James Surowiecki in the New Yorker wrote a piece about the global real estate market in which he mentioned that recent statistics shows Vancouver as the most expensive real estate in North America. This is rather baffling when you consider that economically the city itself is not wealthy – the median income is US$70,000. There is no major industry in Vancouver like New York and London are to finance and San Francisco to technology. Furthermore it doesn’t have the cultural status of Milan or Paris. However single family houses now sell for US$1 million and smaller apartments are being bought for US$600,000.
There are a few factors that come to mind when you have this imbalance:
1. The bank have been very lenient with loans – little or no down payment and very low interest rates to tempt buyers.
2. There is a housing bubble as price-to-income ratios are not in sync.
3. Vancover has found itself as a part of the global market in real estate.
It is this third point which has been by far the dominating factor with a flood of cash coming in from the emerging markets of China, Latin America, Russia, and the Middle East.
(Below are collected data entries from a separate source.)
/-- A read of the event queue that passes its checks is answered with the entries examined. -/
theorem exec_eventQueueRead (s : State) (k : Fin 12) (h : Safety.mayRead s.begin k Dict.EVENT_QUEUE_READ 0 0) :
    exec (.eventQueueRead k) s
      = .next (Safety.returned (s.begin.readQueue k).2 k 0x2020 (s.begin.readQueue k).1) := by
  obtain ⟨⟨h1, h2⟩, h3⟩ := h
  have hf : s.begin.fetch k 0x2020 5 = .ok ((s.begin.readQueue k).1, (s.begin.readQueue k).2) := by
    simp only [State.fetch, show s.begin.readCheck k 0x2020 5 = .ok Dict.EVENT_QUEUE_READ from h3, State.readBytes,
      State.afterRead, if_true]
  change execEventQueueRead k s = _
  simp only [execEventQueueRead, h1, h2, Bool.and_self, if_true, hf]
  rfl

/-- Where nothing was lost, a read of the event queue moves the cursor past the entries examined. -/
theorem State.readQueue_of_none_lost (s : State) (k : Nat) (h : s.overrun k = 0) :
    s.readQueue k = ((examine (s.sessAt k).minSeverity 64 (s.unread k)).1.flatMap Ev.bytes,
      s.putSess k { s.sessAt k with
        cursor := ((s.sessAt k).cursor + (examine (s.sessAt k).minSeverity 64 (s.unread k)).2) % 2 ^ 32
        lost := (s.sessAt k).lost % 2 ^ 32 }) := by
  simp [State.readQueue, h, State.unread]

/-- Where entries were lost, a read of the event queue counts them and tells it. -/
theorem State.readQueue_of_lost (s : State) (k : Nat) (h : s.overrun k ≠ 0) :
    ∃ u : Sess, u.lost = ((s.sessAt k).lost + s.overrun k) % 2 ^ 32 ∧
      (s.readQueue k).2 = (s.putSess k u).raiseBy k Event.QUEUE_OVERRUN k (s.overrun k) := by
  refine ⟨_, ?_, by simp only [State.readQueue, if_neg h, State.modSess, State.putSess_putSess]; rfl⟩
  rw [State.putSess_sessAt]

theorem raised_answer {s t : State} {d : EventDef} {a b : Nat} (h : Safety.raised s t d a b) (x : Nat) (r : Response) :
    Safety.raised s (t.answer x r) d a b := raised_eq h (State.answer_queue ..)

/-- Settles O1: each read passes its checks and has the one effect of its rule; what the event queue returns is what
`examine` finds. -/
theorem readsThatChangeState : Obligations.ReadsThatChangeState := by
  unfold Obligations.ReadsThatChangeState
  refine ⟨fun s k h => ?_, fun s k n h => ?_, fun s k h => ⟨leNat (s.begin.draw 4).1, ?_⟩, fun s k h h0 => ?_,
    fun s k h h0 => ?_⟩
  · exact congrArg _ (State.readScalar_ok _ _ _ _ _ _ _ h)
  · exact congrArg _ (State.readScalar_ok _ _ _ _ _ _ _ h)
  · exact congrArg _ (State.readScalar_ok _ _ _ _ _ _ _ h)
  · refine ⟨_, _, Prod.mk.eta.symm, examine_length_le .., fun e => severity_of_mem_examine _ _, examine_count_le .., ?_⟩
    rw [exec_eventQueueRead s k h, State.readQueue_of_none_lost _ _ h0]
  · obtain ⟨u, hl, hu⟩ := s.begin.readQueue_of_lost k h0
    refine ⟨_, exec_eventQueueRead s k h, ?_⟩
    rw [hu]
    refine ⟨?_, raised_answer (raised_last (Grew.of s (s.begin.putSess k u) rfl) ..) .., by simp⟩
    rw [answer_sess_of _ _ _ Sess.lost k fun _ _ _ => rfl, ← hl]
    simp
This has led to a massive increase in demand for housing which in turn has been the catalyst to a luxury-construction boom. Foreign buyers account for over half the sales in the Vancouver real estate market in the first six months in 2013. However Australia has also been inundated with Chinese investors – it is estimated that US$44bn will be invested in real estate over the next seven years.
With the aftermath of the Global Financial Crisis in 2008 investors have been looking to markets that offer long-term protection against economic instability. Real estate appears to be this market where investors can park their money and feel secure that it will maintain or increase its purchasing power. Normally house prices are driven by fundamentals – i.e. local income levels – but in the global maker this is not apparent. Investors from overseas have a dilemma in that should they lose 10-20% of the value of an overseas property or potentially losing 100% of the value of a property in their own economy – Beijing being a prime example of this. In China the vacancy rate of sold residential homes in urban areas reached 22.4% in 2013, or 49 million homes, up from 20.6% in 2011, according to the Survey and Research Centre for China Household Finance
Although existing homeowners property’s go up in value from overseas investment there is the tendency of foreign buyers not actually living there most of the time. This has led to the concept by Andy Yan (an urban planner) of Zombie Neighbourhoods.